Our study was limited by lack of an older female ferret group, due to lack of a supply of these animals early in the pandemic. Therefore, our conclusions focus on the suggestion that early antiviral intervention may be more beneficial for males compared to females infected with SARS-CoV-2. Moreover, 2-year-old male ferrets had higher viral load that persisted longer in their upper respiratory tracts compared to 1-year-old males and that in turn was associated with uniquely delayed antiviral gene expression. While further research is needed to confirm the target genes we have identified, our study represents a unique transcriptomic resource and established animal model for sex as a biological variable for further research. Additional sex-aggregated analysis of antiviral use in clinical studies may be beneficial to understanding the outcome of antiviral treatment during COVID-19 for compounds such as remdesivir or interferon-beta. More work is needed to expand on these conclusions and identify whether these mechanisms are also at play in humans and if older males may be a cause more transmission due to prolonged viral shedding. Our model which shows sex- and age-specific regulation of the interferon responses during SARS-CoV-2 could be used for the investigation of sex-specific effectiveness of interferon-beta or interferon-lambda treatment.
Methods
Ethics statement
All work was conducted in accordance with the Canadian Council of Animal Care (CCAC) guidelines. The study was also approved by the University Animal Care Committee (UACC) Animal Research Ethics Board (AREB) from the University of Saskatchewan in association with the Vaccine and Infectious Disease Organization (VIDO) under the AUP number 20200016. For ferret manipulation, 5% isoflurane anesthesia was used with all efforts to minimize suffering. All work was carried out in compliance with the ARRIVE guidelines.
Virus
The SARS-CoV-2 isolate/Canada/ON/VIDO-01-2020 used for infections and in vitro assays was isolated from a patient presenting at a Toronto hospital upon returning from Wuhan, China77. The viral stock grown in vDMEM (DMEM (Dulbecco’s Modified Eagle Medium) (Wisent Bioproducts (Cat # 319-005-CL)), 2% fetal calf serum (Wisent Bioproducts (Cat # 090-150)), 5 mL 100 × Penicillin (10,000 U/mL)/Streptomycin (10,000 μg/mL), and 2 μg/mL TPCK-trypsin) was from the second passage (GISAID-EPI_ISL_425177). All work with SARS-CoV-2 live virus was performed in a CL3 facility at VIDO-InterVac (Saskatoon, Saskatchewan, Canada).

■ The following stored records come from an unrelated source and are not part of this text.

-- ==== Sys2Proof/Machine/Step.lean ====
section
/-! DEFINITION. One step: the command at the front of the queue, or with none a tick of the calendar. -/

namespace Sys2Proof.Machine

open Sys2Proof

/-- The command at the front is taken out and runs. With no command waiting, the calendar counts one fraction (R498; DESIGN CHOICE,
log 34). -/
def step (s : State) : Host.Outcome State Fault Refusal :=
  match s.pending with
  | [] => .next (calTick s)
  | c :: rest => exec c { s with pending := rest }

/-- The state with the command that a word spells at the front of its queue. -/
def State.withFetchWord (s : State) (nbits w : Nat) : State :=
  match decodeTableWord nbits w with
  | some c => { s with pending := c :: s.pending }
  | none => s

end Sys2Proof.Machine
end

Animals, infections, and tissue collection
Female (1 year), adult male (1 year) and 2-year-old (2 years) ferrets with intact sex organs were purchased from Triple F Farms (Gillett, PA, USA). Ferrets were anesthetized for intranasal SARS-CoV-2 at 106 TCID50 infections. On day 2, 7, 14, and 21 post infection, ferrets were terminally bled by intra-cardiac puncture and humanely euthanized. Three additional uninfected animals were monitored for weight and temperature fluctuations over 7 days, as controls. Following infection, weight, temperature, and clinical signs were monitored once daily for 14–21 days. Ferret weights were determined using a digital weight scale. Temperatures were measured by using a subcutaneous implantable temperature transponder (BioMedic Data Systems, Seaford, DE). Weight and temperature were calculated as a percentage of original weights.
Viral titers
Nasal washes (1 mL) were collected post infection in anesthetized ferrets. Tissues collected at necropsy were homogenized in serum free DMEM using a Qiagen TissueLyzer. A 1:10 dilution series of sample was established in viral growth media (vDMEM) for TCID50 virus infection titration assays. Viral load was calculated by determining the 50% endpoint using the Reed-Muench method after observing cytopathic effect (CPE) on day 5 after cell inoculation.
Viral neutralization assay
Plasma was heat-inactivated at 56 °C for 30 m and then serially diluted 1:2. Virus was diluted to 100 TCID50 in vDMEM and used at a 1:1 ratio to plasma, incubated at 37 °C for 1 h and added to cultured Vero-76 cells in 96 well plates for 1 h at 37 °C. Inhibition of CPE was observed and recorded on day 5 post infection.
RNA extraction and quantitative real-time PCR (qRT-PCR)
Tissue RNA was extracted using the Qiagen RNeasy Mini kit cat. # 74106 (Qiagen, Toronto, Canada) according to the manufacturer’s instructions. vRNA was extracted from nasal washes using the Qiagen QIAamp Viral RNA Mini Kit cat. # 52904 (Qiagen). All host qRT-PCR was performed in triplicate on cDNA synthesized as previously described43 (Table 1). vRNA was quantified by Qiagen Quanti-fast RT probe master mix (Qiagen, Toronto, Canada) using primer/probe sets specific for the SARS-CoV-2 E gene. The reactions were performed on a StepOnePlus Real-Time PCR System in a 96-well plate (Thermo Fisher) as previously described78.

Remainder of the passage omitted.